What is being asked ▸ Repeat nothing but the lines below running from the one containing "((∃ w, e = .command" to the one containing "t with config". Keep both end lines.

Source data Block Start

/-- R207 and R208: while a fault is pending, every event completes; ERRCLR clears ERR and ERRINFO; SWRESET and hardware
reset clear them and give every register its reset value; after every other event (a word that fails decode among them)
ERR and ERRINFO both stand as they were. -/
def Obligations.OnlyClearOrResetEndsBlocking : Prop :=
  ∀ (e : PortEvent) (s : State), s.err ≠ 0#4 → ∃ t, runEvent e s = .next t ∧
    ((∃ w, e = .command w ∧ decode w = .ok .errclr) → t.err = 0#4 ∧ t.errInfo = 0#8) ∧
    ((∃ o, e = .reset o) ∨ (∃ w, e = .command w ∧ decode w = .ok .swreset) →
      t.err = 0#4 ∧ t.errInfo = 0#8 ∧
      { t with config := State.reset.config, prog := State.reset.prog, hpc := State.reset.hpc } = State.reset) ∧
    ((∀ o, e ≠ .reset o) → (∀ w, e = .command w → decode w ≠ .ok .errclr ∧ decode w ≠ .ok .swreset) →
      t.err = s.err ∧ t.errInfo = s.errInfo)

/-- R202: which faults each command can raise (a decode fault carries the word's own opcode), and that none depends on
ACC, CHK or VAR. -/
def Obligations.WhichFaultsEachCommandRaises : Prop :=
  (∀ w op, decode w = .error (.illegalOp op) → op = w.extractLsb' 27 5 ∧ 0x08 ≤ op.toNat ∧ op.toNat ≤ 0x0F) ∧
  (∀ w op, decode w = .error (.rsvdBits op) → op = w.extractLsb' 27 5 ∧
    ¬ (0x08 ≤ op.toNat ∧ op.toNat ≤ 0x0F) ∧ ¬ (0x11 ≤ op.toNat ∧ op.toNat ≤ 0x17)) ∧
  (∀ w op, decode w = .error (.badIndex op) →
    op = w.extractLsb' 27 5 ∧ (op = 0x1D#5 ∨ op = 0x18#5 ∨ op = 0x19#5)) ∧
  (∀ i s t, i.wf = true → s.err = 0#4 → exec i s = .next t →
    t.err = 0#4 ∨ (i = .tpPack ∧ t.err = 4#4) ∨ (i = .tpUnpack ∧ t.err = 5#4)) ∧
  ∀ i (s : State) acc chk var t u, exec i s = .next t → exec i { s with acc := acc, chk := chk, var := var } = .next u →
    u.err = t.err ∧ u.errInfo = t.errInfo

/-! ### Control commands -/

/-- R170. -/
def Obligations.NopOnlyAnswers : Prop :=
  decode 0x00000000#32 = .ok .nop ∧
  (∀ w : Word, w.extractLsb' 27 5 = 0x00#5 → w ≠ 0#32 → decode w = .error (.rsvdBits 0x00#5)) ∧
  (∀ s, s.err = 0#4 → exec .nop s = .next { s with resp := 0x00000000#32 }) ∧
  (∀ s, s.err ≠ 0#4 → exec .nop s = .next { s with resp := errorWord s.err s.errInfo }) ∧
  ∀ s t, exec .nop s = .next t → (t.resp.getLsbD 31 = true ↔ s.err ≠ 0#4)

/-- R171 with the map of R52 and the slices of R53: RD of every selector, in every state (a pending fault does not
block it). -/
def Obligations.RdReadsTheSelectorMap : Prop :=
  (∀ s, exec (.rd 0x00#8) s = .next { s with resp := s.acc.setWidth 32 }) ∧
  (∀ s, exec (.rd 0x01#8) s = .next { s with resp := s.chk.setWidth 32 }) ∧
  (∀ s, exec (.rd 0x02#8) s = .next { s with resp := statusWord s }) ∧
  (∀ s, ∀ i : Fin 6, exec (.rd (BitVec.ofNat 8 (0x08 + i.val))) s
    = .next { s with resp := (s.chk.extractLsb' (25 - 5 * i.val) 5).setWidth 32 }) ∧
  (∀ s, ∀ k : Fin 7, exec (.rd (BitVec.ofNat 8 (0x10 + k.val))) s = .next { s with resp := s.f[k].setWidth 32 }) ∧
  (∀ s, ∀ i : Fin 13, exec (.rd (BitVec.ofNat 8 (0x20 + i.val))) s = .next { s with resp := s.g[i].setWidth 32 }) ∧
  (∀ c : Byte, c.toNat ≤ 2 ∨ (0x08 ≤ c.toNat ∧ c.toNat ≤ 0x0D) ∨ (0x10 ≤ c.toNat ∧ c.toNat ≤ 0x16)
      ∨ (0x20 ≤ c.toNat ∧ c.toNat ≤ 0x2C) → decode (0x1D#5 ++ 0#19 ++ c) = .ok (.rd c)) ∧
  (∀ (c : Byte) s, ¬ (c.toNat ≤ 2 ∨ (0x08 ≤ c.toNat ∧ c.toNat ≤ 0x0D) ∨ (0x10 ≤ c.toNat ∧ c.toNat ≤ 0x16)
      ∨ (0x20 ≤ c.toNat ∧ c.toNat ≤ 0x2C)) →
    decode (0x1D#5 ++ 0#19 ++ c) = .error (.badIndex 0x1D#5) ∧
    runWord (0x1D#5 ++ 0#19 ++ c) s = .next (s.raise .badIndex 0x1D#8))

/-- R60: RD changes no register except RESP, and a second RD of the same selector gives the same value. -/
def Obligations.ReadsHaveNoSideEffects : Prop :=
  ∀ c s, (Instr.rd c).wf = true →
    ∃ t, exec (.rd c) s = .next t ∧ t = { s with resp := t.resp } ∧ exec (.rd c) t = .next t

/-- R30: the layout of STATUS. -/
def Obligations.StatusLayout : Prop :=
  (∀ s, let v := statusWord s
    v.extractLsb' 0 2 = s.var ∧ v.extractLsb' 2 2 = 0#2 ∧ v.extractLsb' 4 4 = s.err ∧ v.extractLsb' 8 8 = s.errInfo ∧
    v.extractLsb' 16 3 = s.tvar ∧ v.extractLsb' 19 1 = 0#1 ∧ v.extractLsb' 20 4 = s.glen ∧ v.extractLsb' 24 8 = 0#8) ∧
  statusWord State.reset = 0x00000000#32

/-- R172. -/
def Obligations.ErrclrClearsThePendingFault : Prop :=
  decode 0xF0000000#32 = .ok .errclr ∧
  (∀ w : Word, w.extractLsb' 27 5 = 0x1E#5 → w ≠ 0xF0000000#32 → decode w = .error (.rsvdBits 0x1E#5) ∧
    ∀ s, s.err ≠ 0#4 → runWord w s = .next { s with resp := errorWord s.err s.errInfo }) ∧
  (∀ s, exec .errclr s = .next { s with err := 0#4, errInfo := 0#8, resp := 0x00000000#32 }) ∧
  ∀ s, s.err = 0#4 → s.errInfo = 0#8 → exec .errclr s = exec .nop s

/-- Derived from R173 and R20. The parameters stay (R31); that `prog` and `hpc` stay is the model's choice (log 3; R33
calls `hpc` "host state, not block state"). -/
def Obligations.SwresetResetsEveryRegister : Prop :=
  decode 0xF8000000#32 = .ok .swreset ∧
  (∀ w : Word, w.extractLsb' 27 5 = 0x1F#5 → w ≠ 0xF8000000#32 → decode w = .error (.rsvdBits 0x1F#5)) ∧
  ∀ s, exec .swreset s = .next
    { acc := 1#30, chk := 0#30, var := 0#2, tvar := 0#3, f := Vector.replicate 7 0#27, g := Vector.replicate 13 0#5,
      glen := 0#4, err := 0#4, errInfo := 0#8, resp := 0#32, config := s.config, prog := s.prog, hpc := s.hpc }

/-! ### Polymod engine -/

/-- R100 for every table of generators, generator i for bit 25 + i of the accumulator, and the default constants of
R101. -/
def Obligations.PolymodStepFormula : Prop :=
  (∀ (gen : Vector Acc 5) (acc : Acc) (v : Symbol), polymodStep gen acc v =
    ((acc &&& 0x1FFFFFF#30) <<< 5) ^^^ v.setWidth 30
      ^^^ (if acc.getLsbD 25 then gen[0] else 0#30) ^^^ (if acc.getLsbD 26 then gen[1] else 0#30)
      ^^^ (if acc.getLsbD 27 then gen[2] else 0#30) ^^^ (if acc.getLsbD 28 then gen[3] else 0#30)
      ^^^ (if acc.getLsbD 29 then gen[4] else 0#30)) ∧
  State.reset.config.gen = #v[0x3B6A57B2#30, 0x26508E6D#30, 0x1EA119FA#30, 0x3D4233DD#30, 0x2A1462B3#30]

/-- R104. -/
def Obligations.PmInitStartsAComputation : Prop :=
  decode 0x08000000#32 = .ok .pmInit ∧
  (∀ s, s.err = 0#4 → exec .pmInit s = .next { s with acc := 0x00000001#30, resp := 0x00000000#32 }) ∧
  ∀ s, s.err ≠ 0#4 → exec .pmInit s = .next { s with resp := errorWord s.err s.errInfo }

/-- R105, with its corner cases. -/
def Obligations.PmStepFeedsOneSymbol : Prop :=
  (∀ w : Word, w &&& 0xFFFFFFE0#32 = 0x10000000#32 → decode w = .ok (.pmStep (w.extractLsb' 0 5))) ∧
  (∀ v s, s.err = 0#4 →
    exec (.pmStep v) s = .next { s with acc := polymodStep s.config.gen s.acc v, resp := 0x00000000#32 }) ∧
  (∀ v s, s.err ≠ 0#4 → exec (.pmStep v) s = .next { s with resp := errorWord s.err s.errInfo }) ∧
  polymodStep defaultConfig.gen 0#30 0#5 = 0#30 ∧
  polymodStep defaultConfig.gen 1#30 0#5 = 0x00000020#30 ∧ polymodStep defaultConfig.gen 1#30 31#5 = 0x0000003F#30 ∧
  polymodStep defaultConfig.gen 0x3FFFFFFF#30 0#5 = 0x2B326EAB#30 ∧
  polymodStep defaultConfig.gen 0x3FFFFFFF#30 31#5 = 0x2B326EB4#30 ∧
  ∀ (gen : Vector Acc 5) (i : Fin 5), polymodStep gen (BitVec.ofNat 30 (2 ^ (25 + i.val))) 0#5 = gen[i]

/-- R106: the byte divided by 32 is fed, whatever the byte. -/
def Obligations.PmHrphFeedsTheHighPart : Prop :=
  (∀ w : Word, w &&& 0xFFFFFF00#32 = 0x18000000#32 → decode w = .ok (.pmHrph (w.extractLsb' 0 8))) ∧
  (∀ (c : Byte) s, s.err = 0#4 → exec (.pmHrph c) s = .next { s with
    acc := polymodStep s.config.gen s.acc (BitVec.ofNat 5 (c.toNat / 32)), resp := 0x00000000#32 }) ∧
  (∀ c s, s.err ≠ 0#4 → exec (.pmHrph c) s = .next { s with resp := errorWord s.err s.errInfo }) ∧
  polymodStep defaultConfig.gen 1#30 (tagHigh 0x61#8) = 0x00000023#30 ∧
  polymodStep defaultConfig.gen 1#30 (tagHigh 0xFF#8) = 0x00000027#30

/-- R107: the byte modulo 32 is fed, whatever the byte. -/
def Obligations.PmHrplFeedsTheLowPart : Prop :=
  (∀ w : Word, w &&& 0xFFFFFF00#32 = 0x20000000#32 → decode w = .ok (.pmHrpl (w.extractLsb' 0 8))) ∧
  (∀ (c : Byte) s, s.err = 0#4 → exec (.pmHrpl c) s = .next { s with
    acc := polymodStep s.config.gen s.acc (BitVec.ofNat 5 (c.toNat % 32)), resp := 0x00000000#32 }) ∧
  (∀ c s, s.err ≠ 0#4 → exec (.pmHrpl c) s = .next { s with resp := errorWord s.err s.errInfo }) ∧
  polymodStep defaultConfig.gen 1#30 (tagLow 0x61#8) = 0x00000021#30

/-- R108: PM_PAD6, and that it equals six `pm.step 0` in every state. -/
def Obligations.PmPad6FeedsSixZeros : Prop :=
  decode 0x28000000#32 = .ok .pmPad6 ∧
  (∀ s, s.err = 0#4 → exec .pmPad6 s = .next { s with
    acc := (fun a => polymodStep s.config.gen a 0#5)^[6] s.acc, resp := 0x00000000#32 }) ∧
  (∀ s, s.err ≠ 0#4 → exec .pmPad6 s = .next { s with resp := errorWord s.err s.errInfo }) ∧
  (∀ s, exec .pmPad6 s = execAll (List.replicate 6 (.pmStep 0#5)) s) ∧
  (fun a => polymodStep defaultConfig.gen a 0#5)^[6] 0x00008C01#30 = 0x15CCFE9E#30
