-- ==== Sys2Proof/Tests/Slice0.lean ====
section
/-! SUPPORT. Tests of PMTX-v7. Expected results come from the spec: the opcode map and formats (30_encoding.md R71, R73)
for the words, the vectors of 95_test_vectors.md (named beside each test) for the effects. The last part shows, for
every statement with hypotheses, a concrete case that meets them. -/

namespace Sys2Proof.Tests

open Sys2Proof.Machine

/-! ### Well-formedness refuses -/

theorem test_wf_group_index_13_refused : (Instr.tpWrg 13#4 0#5).wf = false := by decide
theorem test_wf_group_count_14_refused : (Instr.tpSetlen 14#4).wf = false := by decide
theorem test_wf_selector_03_refused : (Instr.rd 0x03#8).wf = false := by decide
theorem test_wf_boundaries_accepted :
    (Instr.tpWrg 12#4 31#5).wf = true ∧ (Instr.tpSetlen 13#4).wf = true ∧ (Instr.rd 0x2C#8).wf = true := by decide

/-! ### Decoding: one word per constructor, bit by bit from the pattern column of R71 -/

theorem test_decode_nop : decode 0b00000_000000000000000000000000000#32 = .ok .nop := by decide
theorem test_decode_pmInit : decode 0b00001_000000000000000000000000000#32 = .ok .pmInit := by decide
theorem test_decode_pmStep : decode 0b00010_0000000000000000000000_10011#32 = .ok (.pmStep 19#5) := by decide
theorem test_decode_pmHrph : decode 0b00011_0000000000000000000_01111000#32 = .ok (.pmHrph 0x78#8) := by decide
theorem test_decode_pmHrpl : decode 0b00100_0000000000000000000_10000001#32 = .ok (.pmHrpl 0x81#8) := by decide
theorem test_decode_pmPad6 : decode 0b00101_000000000000000000000000000#32 = .ok .pmPad6 := by decide
theorem test_decode_pmCsum_original : decode 0b00110_00000000000000000000000000_0#32 = .ok (.pmCsum .original) := by decide
theorem test_decode_pmCsum_modern : decode 0b00110_00000000000000000000000000_1#32 = .ok (.pmCsum .modern) := by decide
theorem test_decode_pmVerify : decode 0b00111_000000000000000000000000000#32 = .ok .pmVerify := by decide
theorem test_decode_tpSetvar : decode 0b10000_000000000000000000000000_011#32 = .ok (.tpSetvar 3#3) := by decide
theorem test_decode_tpWrmagic : decode 0b10001_000000000000000000000000011#32 = .ok (.tpWrmagic 3#27) := by decide
theorem test_decode_tpWrflag : decode 0b10010_000000000000000000000000001#32 = .ok (.tpWrflag 1#27) := by decide
theorem test_decode_tpWrextv : decode 0b10011_100000000000000000000000000#32 = .ok (.tpWrextv 0x4000000#27) := by decide
theorem test_decode_tpWrhgt : decode 0b10100_000000001110001111101101001#32 = .ok (.tpWrhgt 466793#27) := by decide
theorem test_decode_tpWrpos : decode 0b10101_000000000000000100010011101#32 = .ok (.tpWrpos 2205#27) := by decide
theorem test_decode_tpWrtxo : decode 0b10110_000000000000000000000000111#32 = .ok (.tpWrtxo 7#27) := by decide
theorem test_decode_tpWrrsv : decode 0b10111_111111111111111111111111111#32 = .ok (.tpWrrsv 0x7FFFFFF#27) := by decide
theorem test_decode_tpWrg : decode 0b11000_000000000000000_1100_000_11111#32 = .ok (.tpWrg 12#4 31#5) := by decide
theorem test_decode_tpSetlen : decode 0b11001_00000000000000000000000_1101#32 = .ok (.tpSetlen 13#4) := by decide
theorem test_decode_tpPack : decode 0b11010_000000000000000000000000000#32 = .ok .tpPack := by decide
theorem test_decode_tpUnpack : decode 0b11011_000000000000000000000000000#32 = .ok .tpUnpack := by decide
theorem test_decode_tpClr : decode 0b11100_000000000000000000000000000#32 = .ok .tpClr := by decide
theorem test_decode_rd : decode 0b11101_0000000000000000000_00101100#32 = .ok (.rd 0x2C#8) := by decide
theorem test_decode_errclr : decode 0b11110_000000000000000000000000000#32 = .ok .errclr := by decide
theorem test_decode_swreset : decode 0b11111_000000000000000000000000000#32 = .ok .swreset := by decide

/-- L2-EX-1, -2, -3, -6, -8, -9, -10, and bit 7 of TP_WRG, which stands between its operands. -/
theorem test_decode_refusals :
    decode 0x40000000#32 = .error (.illegalOp 0x08#5) ∧ decode 0x7FFFFFFF#32 = .error (.illegalOp 0x0F#5) ∧
    decode 0x10000020#32 = .error (.rsvdBits 0x02#5) ∧ decode 0xC0000080#32 = .error (.rsvdBits 0x18#5) ∧
    decode 0xE8000003#32 = .error (.badIndex 0x1D#5) ∧ decode 0xE800002D#32 = .error (.badIndex 0x1D#5) ∧
    decode 0xC0000D00#32 = .error (.badIndex 0x18#5) ∧ decode 0xC800000E#32 = .error (.badIndex 0x19#5) := by decide

/-- Reserved bits are looked at before the index (R77): TP_SETLEN 14 with bit 4 set. -/
theorem test_decode_reserved_before_index : decode 0xC800001E#32 = .error (.rsvdBits 0x19#5) := by decide

/-! ### One step each -/

/-- The state after a step that goes on, with the word handed over next. -/
def after (s : State) (w : Nat) : Option State :=
  match step (s.withFetchWord 32 w) with
  | .next t => some t
  | .fault _ => none
  | .refused _ => none

/-- A state with an accumulator. -/
def withAcc (a : Acc) : State := { State.reset with acc := a }

/-- A state with a variant and fields. -/
def withFields (v : BitVec 3) (F : Vector FieldWord 7) : State := { State.reset with tvar := v, f := F }

/-- A state with a variant, groups and a count. -/
def withGroups (v : BitVec 3) (g : Vector Symbol 13) (n : BitVec 4) : State :=
  { State.reset with tvar := v, g := g, glen := n }

/-- FIELD_RANGE pending on HEIGHT. -/
def pending : State := { State.reset with err := 4#4, errInfo := 3#8 }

Source data Block End

Answer box ▸
    ((∃ w, e = .command w ∧ decode w = .ok .errclr) → t.err = 0#4 ∧ t.errInfo = 0#8) ∧
    ((∃ o, e = .reset o) ∨ (∃ w, e = .command w ∧ decode w = .ok .swreset) →
      t.err = 0#4 ∧ t.errInfo = 0#8 ∧
      { t with config := State.reset.config, prog := State.reset.prog, hpc := State.reset.hpc } = State.reset) ∧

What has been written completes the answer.